Troisième axe, le numérique. Le ministère poursuit ses efforts dans ce domaine, mais le chemin est encore long... Près de 82 % des crédits d'investissement prévus au titre du premier plan de transformation numérique (PTN) du ministère auront été dépensés, soit près de 431,7 millions d'euros entre 2018 et 2022. L'effort sera poursuivi par un nouveau plan de transformation numérique (PTN 2) sur 2023-2027 ; doté de195 millions d'euros en 2023.
Le problème ne réside plus vraiment dans les moyens car les crédits sont là et les projets sont financés... Lors de nos auditions, les services du ministère ont indiqué avoir revu leurs méthodes et leurs priorités pour assurer une gestion de projet plus efficace. Malgré ces efforts, on constate toujours des dysfonctionnements structurels sur le terrain.

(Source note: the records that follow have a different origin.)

-- ==== Sys2Proof/Laws/State.lean ====
section
/-! SUPPORT. One lemma per field per update, so that no later proof unfolds an update: first the operations on the block's
registers, then those on the whole system, whose registers are moved as one (`toBlock`). -/

namespace Sys2Proof.Machine

/-! ### tune -/

@[simp] theorem Block.tune_sampleRate (b : Block) (f : Int) :
    (b.tune f).sampleRate = b.sampleRate := rfl
@[simp] theorem Block.tune_freq (b : Block) (f : Int) :
    (b.tune f).freq = BitVec.ofNat 32 (clampFrequency f b.sampleRate.toNat) := rfl
@[simp] theorem Block.tune_phaseInc (b : Block) (f : Int) :
    (b.tune f).phaseInc =
      BitVec.ofNat 32 (tuningWord (clampFrequency f b.sampleRate.toNat) b.sampleRate.toNat) := rfl
@[simp] theorem Block.tune_amp (b : Block) (f : Int) :
    (b.tune f).amp = b.amp := rfl
@[simp] theorem Block.tune_dc (b : Block) (f : Int) :
    (b.tune f).dc = b.dc := rfl
@[simp] theorem Block.tune_phoff (b : Block) (f : Int) :
    (b.tune f).phoff = b.phoff := rfl
@[simp] theorem Block.tune_wtype (b : Block) (f : Int) :
    (b.tune f).wtype = b.wtype := rfl
@[simp] theorem Block.tune_phase (b : Block) (f : Int) :
    (b.tune f).phase = b.phase := rfl
@[simp] theorem Block.tune_lfsr (b : Block) (f : Int) :
    (b.tune f).lfsr = b.lfsr := rfl
@[simp] theorem Block.tune_constructed (b : Block) (f : Int) :
    (b.tune f).constructed = b.constructed := rfl

/-! ### construct -/

@[simp] theorem Block.construct_sampleRate (b : Block) (r : BitVec 24) (f : Int) (seed : Word) :
    (b.construct r f seed).sampleRate = r := rfl
@[simp] theorem Block.construct_freq (b : Block) (r : BitVec 24) (f : Int) (seed : Word) :
    (b.construct r f seed).freq = BitVec.ofNat 32 (clampFrequency f r.toNat) := rfl
@[simp] theorem Block.construct_phaseInc (b : Block) (r : BitVec 24) (f : Int) (seed : Word) :
    (b.construct r f seed).phaseInc =
      BitVec.ofNat 32 (tuningWord (clampFrequency f r.toNat) r.toNat) := rfl
@[simp] theorem Block.construct_amp (b : Block) (r : BitVec 24) (f : Int) (seed : Word) :
    (b.construct r f seed).amp = 65536#32 := rfl
@[simp] theorem Block.construct_dc (b : Block) (r : BitVec 24) (f : Int) (seed : Word) :
    (b.construct r f seed).dc = 0#32 := rfl
@[simp] theorem Block.construct_phoff (b : Block) (r : BitVec 24) (f : Int) (seed : Word) :
    (b.construct r f seed).phoff = 0#26 := rfl
@[simp] theorem Block.construct_wtype (b : Block) (r : BitVec 24) (f : Int) (seed : Word) :
    (b.construct r f seed).wtype = 0#3 := rfl
@[simp] theorem Block.construct_phase (b : Block) (r : BitVec 24) (f : Int) (seed : Word) :
    (b.construct r f seed).phase = 0#32 := rfl
@[simp] theorem Block.construct_lfsr (b : Block) (r : BitVec 24) (f : Int) (seed : Word) :
    (b.construct r f seed).lfsr = seed := rfl
@[simp] theorem Block.construct_constructed (b : Block) (r : BitVec 24) (f : Int) (seed : Word) :
    (b.construct r f seed).constructed = true := rfl

/-! ### advance -/

@[simp] theorem Block.advance_sampleRate (b : Block) (w : WaveformType) :
    (b.advance w).sampleRate = b.sampleRate := rfl
@[simp] theorem Block.advance_freq (b : Block) (w : WaveformType) :
    (b.advance w).freq = b.freq := rfl
@[simp] theorem Block.advance_phaseInc (b : Block) (w : WaveformType) :
    (b.advance w).phaseInc = b.phaseInc := rfl
@[simp] theorem Block.advance_amp (b : Block) (w : WaveformType) :
    (b.advance w).amp = b.amp := rfl
@[simp] theorem Block.advance_dc (b : Block) (w : WaveformType) :
    (b.advance w).dc = b.dc := rfl
@[simp] theorem Block.advance_phoff (b : Block) (w : WaveformType) :
    (b.advance w).phoff = b.phoff := rfl
@[simp] theorem Block.advance_wtype (b : Block) (w : WaveformType) :
    (b.advance w).wtype = b.wtype := rfl
@[simp] theorem Block.advance_phase (b : Block) (w : WaveformType) :
    (b.advance w).phase = b.phase + b.phaseInc := rfl
@[simp] theorem Block.advance_lfsr (b : Block) (w : WaveformType) :
    (b.advance w).lfsr = if w = .noise then lfsrAdvance b.lfsr else b.lfsr := rfl
@[simp] theorem Block.advance_constructed (b : Block) (w : WaveformType) :
    (b.advance w).constructed = b.constructed := rfl

/-! ### afterHardwareReset -/

@[simp] theorem Block.afterHardwareReset_sampleRate (n : Nat) :
    (Block.afterHardwareReset n).sampleRate = Config.unspecified 24 .sampleRate n := rfl
@[simp] theorem Block.afterHardwareReset_freq (n : Nat) :
    (Block.afterHardwareReset n).freq = Config.unspecified 32 .freq n := rfl
@[simp] theorem Block.afterHardwareReset_phaseInc (n : Nat) :
    (Block.afterHardwareReset n).phaseInc = Config.unspecified 32 .phaseInc n := rfl
@[simp] theorem Block.afterHardwareReset_amp (n : Nat) :
    (Block.afterHardwareReset n).amp = Config.unspecified 32 .amp n := rfl
@[simp] theorem Block.afterHardwareReset_dc (n : Nat) :
    (Block.afterHardwareReset n).dc = Config.unspecified 32 .dc n := rfl
@[simp] theorem Block.afterHardwareReset_phoff (n : Nat) :
    (Block.afterHardwareReset n).phoff = Config.unspecified 26 .phoff n := rfl
@[simp] theorem Block.afterHardwareReset_wtype (n : Nat) :
    (Block.afterHardwareReset n).wtype = Config.unspecified 3 .wtype n := rfl
@[simp] theorem Block.afterHardwareReset_phase (n : Nat) :
    (Block.afterHardwareReset n).phase = Config.unspecified 32 .phase n := rfl
@[simp] theorem Block.afterHardwareReset_lfsr (n : Nat) :
    (Block.afterHardwareReset n).lfsr = Config.unspecified 32 .lfsr n := rfl
@[simp] theorem Block.afterHardwareReset_constructed (n : Nat) :
    (Block.afterHardwareReset n).constructed = false := rfl

/-! ### complete -/

@[simp] theorem State.complete_toBlock (s : State) (b : Block) (r : Response) :
    (s.complete b r).toBlock = b := rfl
@[simp] theorem State.complete_seedOk (s : State) (b : Block) (r : Response) :
    (s.complete b r).seedOk = s.seedOk := rfl
@[simp] theorem State.complete_seedIn (s : State) (b : Block) (r : Response) :
    (s.complete b r).seedIn = s.seedIn := rfl
@[simp] theorem State.complete_rsp (s : State) (b : Block) (r : Response) :
    (s.complete b r).rsp = some r := rfl
@[simp] theorem State.complete_host (s : State) (b : Block) (r : Response) :
    (s.complete b r).host = s.host := rfl
@[simp] theorem State.complete_draws (s : State) (b : Block) (r : Response) :
    (s.complete b r).draws = s.draws := rfl

/-! ### hardwareReset -/

@[simp] theorem State.hardwareReset_toBlock (s : State) :
    (s.hardwareReset).toBlock = Block.afterHardwareReset s.draws := rfl
@[simp] theorem State.hardwareReset_seedOk (s : State) :
    (s.hardwareReset).seedOk = s.seedOk := rfl
@[simp] theorem State.hardwareReset_seedIn (s : State) :
    (s.hardwareReset).seedIn = s.seedIn := rfl
@[simp] theorem State.hardwareReset_rsp (s : State) :
    (s.hardwareReset).rsp = none := rfl
@[simp] theorem State.hardwareReset_host (s : State) :
    (s.hardwareReset).host = s.host := rfl
@[simp] theorem State.hardwareReset_draws (s : State) :
    (s.hardwareReset).draws = s.draws + 1 := rfl

/-! ### idle -/

@[simp] theorem State.idle_toBlock (s : State) :
    (s.idle).toBlock = s.toBlock := rfl
@[simp] theorem State.idle_seedOk (s : State) :
    (s.idle).seedOk = s.seedOk := rfl
@[simp] theorem State.idle_seedIn (s : State) :
    (s.idle).seedIn = s.seedIn := rfl
@[simp] theorem State.idle_rsp (s : State) :
    (s.idle).rsp = none := rfl
@[simp] theorem State.idle_host (s : State) :
    (s.idle).host = s.host := rfl
@[simp] theorem State.idle_draws (s : State) :
    (s.idle).draws = s.draws := rfl

/-! ### accept -/

@[simp] theorem State.accept_toBlock (s : State) (ok : Bool) (seed : Word) (rest : List HostEvent) :
    (s.accept ok seed rest).toBlock = s.toBlock := rfl
@[simp] theorem State.accept_seedOk (s : State) (ok : Bool) (seed : Word) (rest : List HostEvent) :
    (s.accept ok seed rest).seedOk = ok := rfl
@[simp] theorem State.accept_seedIn (s : State) (ok : Bool) (seed : Word) (rest : List HostEvent) :
    (s.accept ok seed rest).seedIn = seed := rfl
@[simp] theorem State.accept_rsp (s : State) (ok : Bool) (seed : Word) (rest : List HostEvent) :
    (s.accept ok seed rest).rsp = s.rsp := rfl
@[simp] theorem State.accept_host (s : State) (ok : Bool) (seed : Word) (rest : List HostEvent) :
    (s.accept ok seed rest).host = rest := rfl
@[simp] theorem State.accept_draws (s : State) (ok : Bool) (seed : Word) (rest : List HostEvent) :
    (s.accept ok seed rest).draws = s.draws := rfl

/-! ### withFetchWord -/

@[simp] theorem State.withFetchWord_toBlock (s : State) (nbits w : Nat) :
    (s.withFetchWord nbits w).toBlock = s.toBlock := rfl
@[simp] theorem State.withFetchWord_seedOk (s : State) (nbits w : Nat) :
    (s.withFetchWord nbits w).seedOk = s.seedOk := rfl
@[simp] theorem State.withFetchWord_seedIn (s : State) (nbits w : Nat) :
    (s.withFetchWord nbits w).seedIn = s.seedIn := rfl
@[simp] theorem State.withFetchWord_rsp (s : State) (nbits w : Nat) :
    (s.withFetchWord nbits w).rsp = s.rsp := rfl
@[simp] theorem State.withFetchWord_host (s : State) (nbits w : Nat) :
    (s.withFetchWord nbits w).host =
      .command (BitVec.ofNat 100 (w % 2 ^ nbits)) s.seedOk s.seedIn :: s.host := rfl
@[simp] theorem State.withFetchWord_draws (s : State) (nbits w : Nat) :
    (s.withFetchWord nbits w).draws = s.draws := rfl

end Sys2Proof.Machine
end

Le projet PORTALIS (qui concerne le civil) a connu d'importantes difficultés de gestion. Priorité est donnée désormais aux applicatifs métiers. Pour autant, le projet est toujours en phase d'expérimentation dans les conseils de prud'hommes et n'est toujours pas déployé dans les cabinets des juges aux affaires familiales alors que cela était annoncé pour 2022.

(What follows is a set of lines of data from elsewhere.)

theorem Answered.exists_response {s t : State} {st : Status} (h : Answered s st t) : ∃ d, t.rsp = some ⟨st, d⟩ := by
  cases h with
  | accepted b d => exact ⟨d, rfl⟩
  | rejected => exact ⟨0, rfl⟩

/-- A response with another status than `OK` is a rejection's. -/
theorem Answered.eq_of_rejected {s t : State} {st st' : Status} {d : Data} (h : Answered s st t)
    (hrsp : t.rsp = some ⟨st', d⟩) (hst : st' ≠ .ok) : t = s.complete s.toBlock ⟨st', 0⟩ := by
  cases h with
  | accepted =>
    cases hrsp
    exact absurd rfl hst
  | rejected =>
    cases hrsp
    rfl

/-- A guarded command whose operands are never at fault. -/
theorem answered_of_guarded {i : Instr} {s t : State} (hi : i.isConstructor = false) (hop : operandStatus i = .ok)
    (h : (s.constructed = false ∧ t = s.complete s.toBlock ⟨.errNotConstructed, 0⟩) ∨
      (s.constructed = true ∧ ∃ b d, t = s.complete b ⟨.ok, d⟩)) : Answered s (verdict i s.toBlock) t := by
  rcases h with ⟨hs, rfl⟩ | ⟨hs, b, d, rfl⟩
  · rw [verdict_of_unconstructed hi hs]
    exact .rejected (by decide)
  · rw [verdict_of_constructed hs, hop]
    exact .accepted b d

/-- Said once for all sixteen commands: one that answers a next state is accepted or rejected as its verdict says. -/
theorem exec_next_answered {i : Instr} {s t : State} (h : exec i s = .next t) : Answered s (verdict i s.toBlock) t := by
  cases i with
  | new a b =>
    rw [verdict_of_constructor rfl, operandStatus, rateStatus]
    rcases execNew_next h with ⟨ha, rfl⟩ | ⟨_, -, hlo, hhi, rfl⟩
    · rw [if_pos ha]
      exact .rejected (by decide)
    · rw [if_neg (by omega)]
      exact .accepted _ _
  | newWithType a b c =>
    rw [verdict_of_constructor rfl, operandStatus, typeStatus, rateStatus]
    rcases execNewWithType_next h with ⟨hc, rfl⟩ | ⟨hc, ha, rfl⟩ | ⟨_, _, -, hc, -, hlo, hhi, rfl⟩
    · rw [if_pos hc]
      exact .rejected (by decide)
    · rw [if_neg (by omega), if_pos ha]
      exact .rejected (by decide)
    · rw [if_neg (by omega), if_neg (by omega)]
      exact .accepted _ _
  | default =>
    rw [verdict_of_constructor rfl, execDefault_next h]
    exact .accepted _ _
  | setWaveformType a =>
    rcases execSetWaveformType_next h with ⟨hs, rfl⟩ | ⟨hs, ha, rfl⟩ | ⟨hs, _, -, ha, rfl⟩
    · rw [verdict_of_unconstructed rfl hs]
      exact .rejected (by decide)
    · rw [verdict_of_constructed hs, operandStatus, typeStatus, if_pos ha]
      exact .rejected (by decide)
    · rw [verdict_of_constructed hs, operandStatus, typeStatus, if_neg (by omega)]
      exact .accepted _ _
  | process =>
    exact answered_of_guarded rfl rfl ((execProcess_next h).imp_right fun ⟨hs, _, _, ht⟩ => ⟨hs, _, _, ht⟩)
  | getWaveformName =>
    exact answered_of_guarded rfl rfl ((execGetWaveformName_next h).imp_right fun ⟨hs, _, _, ht⟩ => ⟨hs, _, _, ht⟩)
  | setFrequency a =>
    exact answered_of_guarded rfl rfl ((execSetFrequency_next h).imp_right fun ⟨hs, _, ht⟩ => ⟨hs, _, _, ht⟩)
  | reset | setAmplitude | setDcOffset | setPhaseOffset | getFrequency | getAmplitude | getDcOffset | getPhaseOffset
  | getWaveformType =>
    unfold exec at h
    exact answered_of_guarded rfl rfl ((perform_answer_next h).imp_right fun ⟨hs, ht⟩ => ⟨hs, _, _, ht⟩)

/-! ## Each cause of rejection (60_exceptions.md R232) -/

theorem rateStatus_eq_errSampleRate_iff (a : Word) :
    rateStatus a = .errSampleRate ↔ a.toNat = 0 ∨ 2 ^ 24 ≤ a.toNat := by
  unfold rateStatus
  split
  · next h => exact iff_of_true rfl h
  · next h => exact iff_of_false (by decide) h

theorem rateStatus_ne {a : Word} {st : Status} (hok : st ≠ .ok) (hrate : st ≠ .errSampleRate) : rateStatus a ≠ st := by
  unfold rateStatus
  split
  · exact hrate.symm
  · exact hok.symm

theorem typeStatus_eq_errWaveformType_iff {c : Word} {rest : Status} (hrest : rest ≠ .errWaveformType) :
    typeStatus c rest = .errWaveformType ↔ 4 < c.toNat := by
  simp [typeStatus, hrest]

theorem typeStatus_eq_iff {c : Word} {rest st : Status} (hst : st ≠ .errWaveformType) :
    typeStatus c rest = st ↔ c.toNat ≤ 4 ∧ rest = st := by
  unfold typeStatus
  split
  · exact iff_of_false hst.symm (by omega)
  · exact (and_iff_right (by omega)).symm

theorem operandStatus_ne_errNotConstructed (i : Instr) : operandStatus i ≠ .errNotConstructed := by
  have hrate (a : Word) : rateStatus a ≠ .errNotConstructed := rateStatus_ne (by decide) (by decide)
  cases i with
  | new a b => exact hrate a
  | newWithType a b c => exact fun h => hrate a ((typeStatus_eq_iff (by decide)).1 h).2
  | setWaveformType a => exact fun h => by cases ((typeStatus_eq_iff (by decide)).1 h).2
  | _ => exact Status.noConfusion

theorem verdict_eq_errNotConstructed_iff (i : Instr) (b : Block) :
    verdict i b = .errNotConstructed ↔ i.isConstructor = false ∧ b.constructed = false := by
  simp [verdict, operandStatus_ne_errNotConstructed]

/-- Any other cause is found in the operands, once the block is constructed or the command constructs it. -/
theorem verdict_eq_iff {i : Instr} {b : Block} {st : Status} (hst : st ≠ .errNotConstructed) :
    verdict i b = st ↔ (i.isConstructor = true ∨ b.constructed = true) ∧ operandStatus i = st := by
  unfold verdict
  split
  · next h => exact iff_of_false hst.symm (by simp [h])
  · next h =>
    have hreached : i.isConstructor = true ∨ b.constructed = true := by
      simpa only [not_and_or, Bool.not_eq_false] using h
    simp [hreached]

theorem verdict_eq_errWaveformType_iff (i : Instr) (b : Block) :
    verdict i b = .errWaveformType ↔
      (∃ a, i = .setWaveformType a ∧ 4 < a.toNat ∧ b.constructed = true) ∨
      (∃ a b c, i = .newWithType a b c ∧ 4 < c.toNat) := by
  have hrate (a : Word) : rateStatus a ≠ .errWaveformType := rateStatus_ne (by decide) (by decide)
  rw [verdict_eq_iff (by decide)]
  cases i with
  | new a b => simp [operandStatus, hrate]
  | newWithType a b c => simp [operandStatus, typeStatus_eq_errWaveformType_iff (hrate a), Instr.isConstructor]
  | setWaveformType a =>
    simp [operandStatus, typeStatus_eq_errWaveformType_iff (rest := .ok) (by decide), Instr.isConstructor, and_comm]
  | _ => simp [operandStatus]

theorem verdict_eq_errSampleRate_iff (i : Instr) (b : Block) :
    verdict i b = .errSampleRate ↔
      (∃ a b, i = .new a b ∧ (a.toNat = 0 ∨ 2 ^ 24 ≤ a.toNat)) ∨
      (∃ a b c, i = .newWithType a b c ∧ c.toNat ≤ 4 ∧ (a.toNat = 0 ∨ 2 ^ 24 ≤ a.toNat)) := by
  rw [verdict_eq_iff (by decide)]
  cases i with
  | new a b => simp [operandStatus, rateStatus_eq_errSampleRate_iff, Instr.isConstructor]
  | newWithType a b c =>
    simp [operandStatus, typeStatus_eq_iff, rateStatus_eq_errSampleRate_iff, Instr.isConstructor]
  | setWaveformType a => simp [operandStatus, typeStatus_eq_iff]
  | _ => simp [operandStatus]

/-! ## The obligations -/

/-- Settles O12: the status answered is the verdict, and each verdict has its causes. -/
theorem onlyTheListedCausesReject : Obligations.OnlyTheListedCausesReject := by
  intro i s t hexec
  obtain ⟨d, hrsp⟩ := (exec_next_answered hexec).exists_response
  exact ⟨_, d, hrsp, verdict_eq_errNotConstructed_iff i _, verdict_eq_errWaveformType_iff i _,
    verdict_eq_errSampleRate_iff i _, rfl, rfl, rfl⟩

/-- Settles O13: a rejection completes with the registers as they were. -/
theorem rejectionChangesNoRegister : Obligations.RejectionChangesNoRegister :=
  fun _ _ _ _ _ hexec hrsp hst => (exec_next_answered hexec).eq_of_rejected hrsp hst

end Sys2Proof.Machine

namespace Sys2Proof.Machine

/-! # The hardware reset as an event (70_reset_and_hazards.md R260) -/

/-- Settles O9: the step takes `rst` from the host and resets, and each clause is the reset's law for that flag or port. The
nine data registers are free (R261), and no clause speaks of them. -/
theorem hardwareResetEventClearsConstructed : Obligations.HardwareResetEventClearsConstructed :=
  fun s _ hhost =>
    ⟨_, step_of_hardwareReset hhost, Block.afterHardwareReset_constructed s.draws, State.hardwareReset_rsp _,
      State.hardwareReset_host _, State.hardwareReset_seedOk _, State.hardwareReset_seedIn _,
      State.hardwareReset_draws _⟩

end Sys2Proof.Machine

Le projet PPN (procédure pénale numérique) a semble-t-il mieux pris en compte les processus métiers. Il est jugé opérationnel par le ministère dans les 160 juridictions où ce projet est testé sur les classements sans suite. Il faut espérer que cette procédure fera réellement gagner du temps aux greffiers...
Enfin, dernier axe : le budget de l'accès au droit.

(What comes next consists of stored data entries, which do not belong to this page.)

-- ==== Sys2Proof/Syntax.lean ====
section
/-! DEFINITION. One transfer on the command port, and the three commands (30_encoding.md R51 to R54). -/

namespace Sys2Proof

/-- What is sampled in the accepting cycle: the control word and the operand (R50). The command IS this pair of values. -/
structure Transfer where
  ctl   : Ctl
  wdata : Wide
  deriving DecidableEq, Repr

/-- The commands (R52). The opcode table's two APPEND rows are one command, which R55 says in as many words (log 14).
APPEND carries the whole operand bus: which lanes count is decided by the engine's mask (R58, R68), not by the syntax
(log 15). FINALIZE has no operand (R54). -/
inductive Instr where
  /-- `init(seed)`: the 128 seed bits (R59). -/
  | init (seed : Wide)
  /-- `append`: a beat of `nbytes` bytes, 0 to 8, on the low lanes of `wdata` (R53, R54). -/
  | append (nbytes : BitVec 4) (wdata : Wide)
  /-- `finalize`. -/
  | finalize
  deriving DecidableEq, Repr

end Sys2Proof
end

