-- ==== Sys2Proof/Machine/Reference.lean ====
section
/-! DEFINITION. The source's own algorithm over byte sequences, which the commands are held to: `append_ref` (41_append.md
R77), the HashState as a function of the seed and the stream (10_state.md R29), the digest as a function of the two
(43_finalize.md R94). None of it is a command of the hardware. -/

namespace Sys2Proof.Machine

/-- Packing of a byte list, the first byte least significant (20_memory.md R35). -/
def packBytes : List Byte → Word
  | [] => 0#64
  | b :: bs => b.setWidth 64 ||| (packBytes bs <<< 8)

/-- The complete 8-byte words of a byte list, in order (R29: `w_i = le64(msg[8i], ..., msg[8i+7])`). -/
def fullWords : List Byte → List Word
  | b0 :: b1 :: b2 :: b3 :: b4 :: b5 :: b6 :: b7 :: rest => le64 b0 b1 b2 b3 b4 b5 b6 b7 :: fullWords rest
  | _ => []

/-- The bytes after the last complete word (R29: `msg[8q + j]`). -/
def tailBytes : List Byte → List Byte
  | _ :: _ :: _ :: _ :: _ :: _ :: _ :: _ :: rest => tailBytes rest
  | bs => bs

/-- Absorb a list of words in order. -/
def compressAll : List Word → Lanes → Lanes
  | [], l => l
  | w :: ws, l => compressAll ws (compress w l)

/-- The HashState after INIT with `seed` and the stream `msg` (R29). -/
def streamState (seed : Wide) (msg : List Byte) : HashState where
  toLanes := compressAll (fullWords msg) (hashInit seed).toLanes
  pending := packBytes (tailBytes msg)
  totalLength := BitVec.ofNat 64 msg.length

/-- SipHash-2-4 of `msg` under `seed`, from the byte list alone (R29, R91, R92, R94). -/
def sipHash24 (seed : Wide) (msg : List Byte) : Word :=
  foldLanes (finalLanes (streamState seed msg))

/-- R77 step 2: consume bytes from the front into `pending` at offset `k`, `k+1`, … while `k < 8`; answers `k`, `pending`
and the bytes left. -/
def fillPending : Nat → Word → List Byte → Nat × Word × List Byte
  | k, p, [] => (k, p, [])
  | k, p, b :: bs =>
    if k < 8 then fillPending (k + 1) (p ||| (b.setWidth 64 <<< (8 * k))) bs else (k, p, b :: bs)

/-- R77 step 5: pack the trailing bytes into `pending` from offset `j`. -/
def packTail : Nat → Word → List Byte → Word
  | _, p, [] => p
  | j, p, b :: bs => packTail (j + 1) (p ||| (b.setWidth 64 <<< (8 * j))) bs

/-- R77 steps 4 and 5: absorb the full chunks directly, then pack what is left. -/
def appendFrom : HashState → List Byte → HashState
  | h, b0 :: b1 :: b2 :: b3 :: b4 :: b5 :: b6 :: b7 :: rest =>
    appendFrom { h with toLanes := compress (le64 b0 b1 b2 b3 b4 b5 b6 b7) h.toLanes } rest
  | h, bs => { h with pending := packTail 0 h.pending bs }

/-- `append_ref(b, len)` (R77), step by step; `totalLength` is increased first and `k` taken from its old value. -/
def appendRef (bs : List Byte) (h : HashState) : HashState :=
  let k := fill h.totalLength
  let h1 := { h with totalLength := h.totalLength + BitVec.ofNat 64 bs.length }
  if 0 < k then
    match fillPending k h1.pending bs with
    | (k', p, rest) =>
      if k' < 8 then { h1 with pending := p }
      else appendFrom { h1 with toLanes := compress p h1.toLanes, pending := 0#64 } rest
  else appendFrom h1 bs

/-- The bytes a beat delivers, in stream order: lanes 0 to `n - 1` (20_memory.md R37). -/
def beatBytes (n : Nat) (wdata : Wide) : List Byte := (List.range n).map (byteLane wdata)

end Sys2Proof.Machine
end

Il augmente de 26 millions d'euros pour financer l'augmentation de la rétribution des avocats à l'aide juridictionnelle consentie en 2021 et 2022 dans le cadre du rattrapage prévu sur la base du rapport « Perben » - même si la profession la juge inférieure à leurs attentes. En effet, l'unité de valeur est à 36 euros aujourd'hui, à comparer aux 40 euros préconisés par le rapport Perben et aux 42,2 euros souhaités désormais par le Conseil national des barreaux compte tenu de l'inflation.
Il augmente également de 2,4 et 2,7 millions d'euros pour les structures de proximité et l'aide aux victimes.
Quelques mots enfin sur les deux articles rattachés qui concernent la justice judiciaire.
Tout d'abord, l'article 44 du projet de loi, qui propose de prolonger de deux nouvelles années l'expérimentation de la tentative de médiation préalable obligatoire dans certaines affaires familiales votée en 2016. Nous n'y sommes pas opposées mais il sera grand temps de faire ensuite un réel bilan de ce dispositif avant une éventuelle généralisation, cette mesure ayant été votée il y a plus de six ans ;
Ensuite l'article 44 bis du projet de loi, qui a pour but de faciliter le recouvrement de l'aide juridictionnelle (AJ) versée par l'État à des personnes finalement non éligibles. Il s'agit du corollaire logique du dispositif qui permet dans certains contentieux de verser l'AJ à l'avocat sans vérifier a priori l'éligibilité du demandeur. La modification proposée vise à conférer aux bureaux d'aide juridictionnelle compétence pour constater l'inéligibilité du demandeur a posteriori et recouvrer les sommes versées.
Au bénéfice de ces observations, nous vous proposons d'émettre un avis favorable à l'adoption des crédits des programmes examinés dans cet avis.